Adam Rittenberg: Saine and Herron are right up there in the Big Ten, along with Penn State's Evan Royster and Stephfon Green, Wisconsin's John Clay and Montee Ball/Zach Brown, Illinois' Mikel LeShoure and Jason Ford, Michigan State's Larry Caper and Edwin Baker, and Iowa's combination (Adam Robinson/Jewel Hampton/Brandon Wegher). Nationally, I think we need to see more consistency from both guys to put them among the elite. I really liked what I saw from Saine down the stretch last year, while Herron gives Ohio State a tough, between-the-tackles runner.

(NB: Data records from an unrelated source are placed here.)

@[simp] theorem State.setFan_now : (s.setFan f r).now = s.now := by cases f <;> rfl
@[simp] theorem State.setFan_resetLine : (s.setFan f r).resetLine = s.resetLine := by cases f <;> rfl
@[simp] theorem State.setFan_loader : (s.setFan f r).loader = s.loader := by cases f <;> rfl
@[simp] theorem State.setFan_image : (s.setFan f r).image = s.image := by cases f <;> rfl
@[simp] theorem State.setFan_life : (s.setFan f r).life = s.life := by cases f <;> rfl
@[simp] theorem State.setFan_sampleDeadlines : (s.setFan f r).sampleDeadlines = s.sampleDeadlines := by cases f <;> rfl
@[simp] theorem State.setFan_channels : (s.setFan f r).channels = s.channels := by cases f <;> rfl
@[simp] theorem State.setFan_localDemand : (s.setFan f r).localDemand = s.localDemand := by cases f <;> rfl
@[simp] theorem State.setFan_standing : (s.setFan f r).standing = s.standing := by cases f <;> rfl
@[simp] theorem State.setFan_peers : (s.setFan f r).peers = s.peers := by cases f <;> rfl
@[simp] theorem State.setFan_eligible : (s.setFan f r).eligible = s.eligible := by cases f <;> rfl
@[simp] theorem State.setFan_round : (s.setFan f r).round = s.round := by cases f <;> rfl
@[simp] theorem State.setFan_shutdownLatch : (s.setFan f r).shutdownLatch = s.shutdownLatch := by cases f <;> rfl
@[simp] theorem State.setFan_queue : (s.setFan f r).queue = s.queue := by cases f <;> rfl
@[simp] theorem State.setFan_link : (s.setFan f r).link = s.link := by cases f <;> rfl
@[simp] theorem State.setFan_port : (s.setFan f r).port = s.port := by cases f <;> rfl
@[simp] theorem State.setFan_choices : (s.setFan f r).choices = s.choices := by cases f <;> rfl
@[simp] theorem State.setFan_pending : (s.setFan f r).pending = s.pending := by cases f <;> rfl
@[simp] theorem State.setFan_cfg : (s.setFan f r).cfg = s.cfg := by cases f <;> rfl
@[simp] theorem State.setFan_own : (s.setFan f r).own = s.own := by cases f <;> rfl
@[simp] theorem State.setFan_running : (s.setFan f r).running = s.running := by cases f <;> rfl
@[simp] theorem State.setFan_isActive : (s.setFan f r).isActive = s.isActive := by cases f <;> rfl
@[simp] theorem State.setFan_nodeCritical : (s.setFan f r).nodeCritical = s.nodeCritical := by cases f <;> rfl

end

/-! ### updateOwn -/

section
variable (s : State) (g : PeerEntry → PeerEntry)

@[simp] theorem State.updateOwn_now : (s.updateOwn g).now = s.now := rfl
@[simp] theorem State.updateOwn_resetLine : (s.updateOwn g).resetLine = s.resetLine := rfl
@[simp] theorem State.updateOwn_loader : (s.updateOwn g).loader = s.loader := rfl
@[simp] theorem State.updateOwn_image : (s.updateOwn g).image = s.image := rfl
@[simp] theorem State.updateOwn_life : (s.updateOwn g).life = s.life := rfl
@[simp] theorem State.updateOwn_sampleDeadlines : (s.updateOwn g).sampleDeadlines = s.sampleDeadlines := rfl
@[simp] theorem State.updateOwn_channels : (s.updateOwn g).channels = s.channels := rfl
@[simp] theorem State.updateOwn_localDemand : (s.updateOwn g).localDemand = s.localDemand := rfl
@[simp] theorem State.updateOwn_standing : (s.updateOwn g).standing = s.standing := rfl
@[simp] theorem State.updateOwn_eligible : (s.updateOwn g).eligible = s.eligible := rfl
@[simp] theorem State.updateOwn_round : (s.updateOwn g).round = s.round := rfl
@[simp] theorem State.updateOwn_shutdownLatch : (s.updateOwn g).shutdownLatch = s.shutdownLatch := rfl
@[simp] theorem State.updateOwn_fanA : (s.updateOwn g).fanA = s.fanA := rfl
@[simp] theorem State.updateOwn_fanB : (s.updateOwn g).fanB = s.fanB := rfl
@[simp] theorem State.updateOwn_queue : (s.updateOwn g).queue = s.queue := rfl
@[simp] theorem State.updateOwn_link : (s.updateOwn g).link = s.link := rfl
@[simp] theorem State.updateOwn_port : (s.updateOwn g).port = s.port := rfl
@[simp] theorem State.updateOwn_choices : (s.updateOwn g).choices = s.choices := rfl
@[simp] theorem State.updateOwn_pending : (s.updateOwn g).pending = s.pending := rfl
@[simp] theorem State.updateOwn_cfg : (s.updateOwn g).cfg = s.cfg := rfl
@[simp] theorem State.updateOwn_own : (s.updateOwn g).own = s.own := rfl
@[simp] theorem State.updateOwn_running : (s.updateOwn g).running = s.running := rfl
@[simp] theorem State.updateOwn_isActive : (s.updateOwn g).isActive = s.isActive := rfl
@[simp] theorem State.updateOwn_nodeCritical : (s.updateOwn g).nodeCritical = s.nodeCritical := rfl

end

/-! ### recomputeTargets -/

section
variable (s : State)

@[simp] theorem State.recomputeTargets_now : s.recomputeTargets.now = s.now := rfl
@[simp] theorem State.recomputeTargets_resetLine : s.recomputeTargets.resetLine = s.resetLine := rfl
@[simp] theorem State.recomputeTargets_loader : s.recomputeTargets.loader = s.loader := rfl
@[simp] theorem State.recomputeTargets_image : s.recomputeTargets.image = s.image := rfl
@[simp] theorem State.recomputeTargets_life : s.recomputeTargets.life = s.life := rfl
@[simp] theorem State.recomputeTargets_sampleDeadlines : s.recomputeTargets.sampleDeadlines = s.sampleDeadlines := rfl
@[simp] theorem State.recomputeTargets_channels : s.recomputeTargets.channels = s.channels := rfl
@[simp] theorem State.recomputeTargets_localDemand : s.recomputeTargets.localDemand = s.localDemand := rfl
@[simp] theorem State.recomputeTargets_standing : s.recomputeTargets.standing = s.standing := rfl
@[simp] theorem State.recomputeTargets_peers : s.recomputeTargets.peers = s.peers := rfl
@[simp] theorem State.recomputeTargets_eligible : s.recomputeTargets.eligible = s.eligible := rfl
@[simp] theorem State.recomputeTargets_round : s.recomputeTargets.round = s.round := rfl
@[simp] theorem State.recomputeTargets_shutdownLatch : s.recomputeTargets.shutdownLatch = s.shutdownLatch := rfl
@[simp] theorem State.recomputeTargets_queue : s.recomputeTargets.queue = s.queue := rfl
@[simp] theorem State.recomputeTargets_link : s.recomputeTargets.link = s.link := rfl
@[simp] theorem State.recomputeTargets_port : s.recomputeTargets.port = s.port := rfl
@[simp] theorem State.recomputeTargets_choices : s.recomputeTargets.choices = s.choices := rfl
@[simp] theorem State.recomputeTargets_pending : s.recomputeTargets.pending = s.pending := rfl
@[simp] theorem State.recomputeTargets_cfg : s.recomputeTargets.cfg = s.cfg := rfl
@[simp] theorem State.recomputeTargets_own : s.recomputeTargets.own = s.own := rfl
@[simp] theorem State.recomputeTargets_running : s.recomputeTargets.running = s.running := rfl
@[simp] theorem State.recomputeTargets_isActive : s.recomputeTargets.isActive = s.isActive := rfl
@[simp] theorem State.recomputeTargets_nodeCritical : s.recomputeTargets.nodeCritical = s.nodeCritical := rfl

end

/-! ### purge -/

section
variable (s : State) (p : Pending → Bool)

The best part for the Buckeyes is both backs will be pushed by Jordan Hall, Jaamal Berry and others this fall.
Justin from Milwaukee writes: Why does WI always seem to play their rivalry game weeks before other traditional rivalry games? This year the Badgers play Minnesota in early October and you stated that traditional Big Ten rivalries will be played after Thanksgiving. The Badgers played the Gophers early last season too. Why is the oldest rivalry in Division football not played during "rivalry week"?

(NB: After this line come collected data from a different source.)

-- ==== Sys2Proof/Laws/Sets.lean ====
section
/-! SUPPORT. Sets of stations and channels: membership after each operation, and equality by membership (R120). -/
namespace Sys2Proof.Machine

variable {w : Nat}

theorem member_single (a b : Fin w) : member (single a) b = decide (a = b) := by
  unfold member single
  rw [BitVec.getLsbD_ofNat, Nat.testBit_two_pow]
  simp [Fin.ext_iff, b.isLt]

theorem member_insert (x : BitVec w) (a b : Fin w) : member (insertMember x a) b = (member x b || decide (a = b)) := by
  rw [← member_single]
  exact BitVec.getLsbD_or

theorem member_remove (x : BitVec w) (a b : Fin w) : member (removeMember x a) b = (member x b && !decide (a = b)) := by
  rw [← member_single]
  unfold member removeMember
  rw [BitVec.getLsbD_and, BitVec.getLsbD_not]
  simp only [b.isLt, decide_true, Bool.true_and]

@[simp] theorem member_zero (b : Fin w) : member (0 : BitVec w) b = false := by simp [member]

/-- Two sets with the same members are equal. -/
theorem sets_equal {x y : BitVec w} (h : ∀ a : Fin w, member x a = member y a) : x = y := by
  apply BitVec.eq_of_getLsbD_eq
  intro i hi
  exact h ⟨i, hi⟩

theorem insertMember_ne_zero (x : BitVec w) (a : Fin w) : insertMember x a ≠ 0 := by
  intro h
  have := member_insert x a a
  rw [h, member_zero] at this
  simp at this

theorem single_ne_zero (a : Fin w) : single a ≠ 0 := by
  intro h
  have := member_single a a
  rw [h, member_zero] at this
  simp at this

theorem member_foldl (p : Fin w → Bool) (l : List (Fin w)) (x : BitVec w) (b : Fin w) :
    member (l.foldl (fun y a => if p a then insertMember y a else y) x) b
      = (member x b || l.any fun a => p a && decide (a = b)) := by
  induction l generalizing x with
  | nil => simp
  | cons a l ih =>
    rw [List.foldl_cons, ih]
    by_cases h : p a = true
    · simp [h, member_insert, Bool.or_assoc]
    · simp [h]

/-- The members of a set built by a condition are those that satisfy it. -/
@[simp] theorem member_membersWhere (p : Fin w → Bool) (b : Fin w) : member (membersWhere p) b = p b := by
  unfold membersWhere
  rw [member_foldl]
  cases hp : p b
  · simp only [member_zero, Bool.false_or, List.any_eq_false]
    intro a _ ha
    simp only [Bool.and_eq_true, decide_eq_true_eq] at ha
    rw [ha.2] at ha
    simp [hp] at ha
  · simp only [member_zero, Bool.false_or, List.any_eq_true]
    exact ⟨b, List.mem_finRange b, by simp [hp]⟩

/-- A set has at most as many members as there are places. -/
theorem cardinality_le (x : BitVec w) : cardinality x ≤ w := by
  unfold cardinality
  exact (List.countP_le_length).trans (by simp)

end Sys2Proof.Machine
end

Adam Rittenberg: That's a good question, Justin, and if I were in Mark Rudner's chair, I'd move the Wisconsin-Minnesota game back to the final weekend of the regular season. While Iowa-Minnesota has a lot of history, there's enough momentum, at least among Iowa fans, to play someone else on the final Saturday of the fall (Penn State or Nebraska). Definitely keep the Iowa-Minnesota game on the schedule, but I'd rather see that game played earlier than Wisconsin-Minnesota, which had been played on rivalry Saturday from 1933-82. There's more juice to the Wisconsin-Minnesota game right now, and with one of the best rivalry trophies in college football at stake, it deserves top billing.
Hunter from Iowa City, Iowa, writes: I missed the blog so much. As an Iowa fan (and student), I hate to see our players get into such stupid trouble as has been the case with multiple violations in the past few months. Off-field issues seem so avoidable but some schools/programs just struggle with them. Has [Kirk] Ferentz hinted at what type of suspension [Broderick] Binns might face? With the Arizona game being our 3rd, this could be dangerous.
Adam Rittenberg: No specifics yet on the suspension, but it likely will be just the opener against Eastern Illinois or, at most, the first two games against EIU and Iowa State. Unless Binns messes up again, he'll be out there for the Arizona game on Sept. 18. I was just thinking about this topic, and how teams with blockbuster openers put themselves at greater risks because offseason player problems and the resulting disciplinary action usually impacts the opening game more than anything. Back in 2008, Ohio State suspended Donald Washington and Jamario O'Neal for the first two games, but they returned for the marquee contest against USC. It'll be interesting to see if North Carolina benches star linebacker Quan Sturdivant for any part of the opener against LSU after his arrest for drug possession. Iowa will miss Binns, but facing Eastern Illinois isn't exactly like facing Alabama.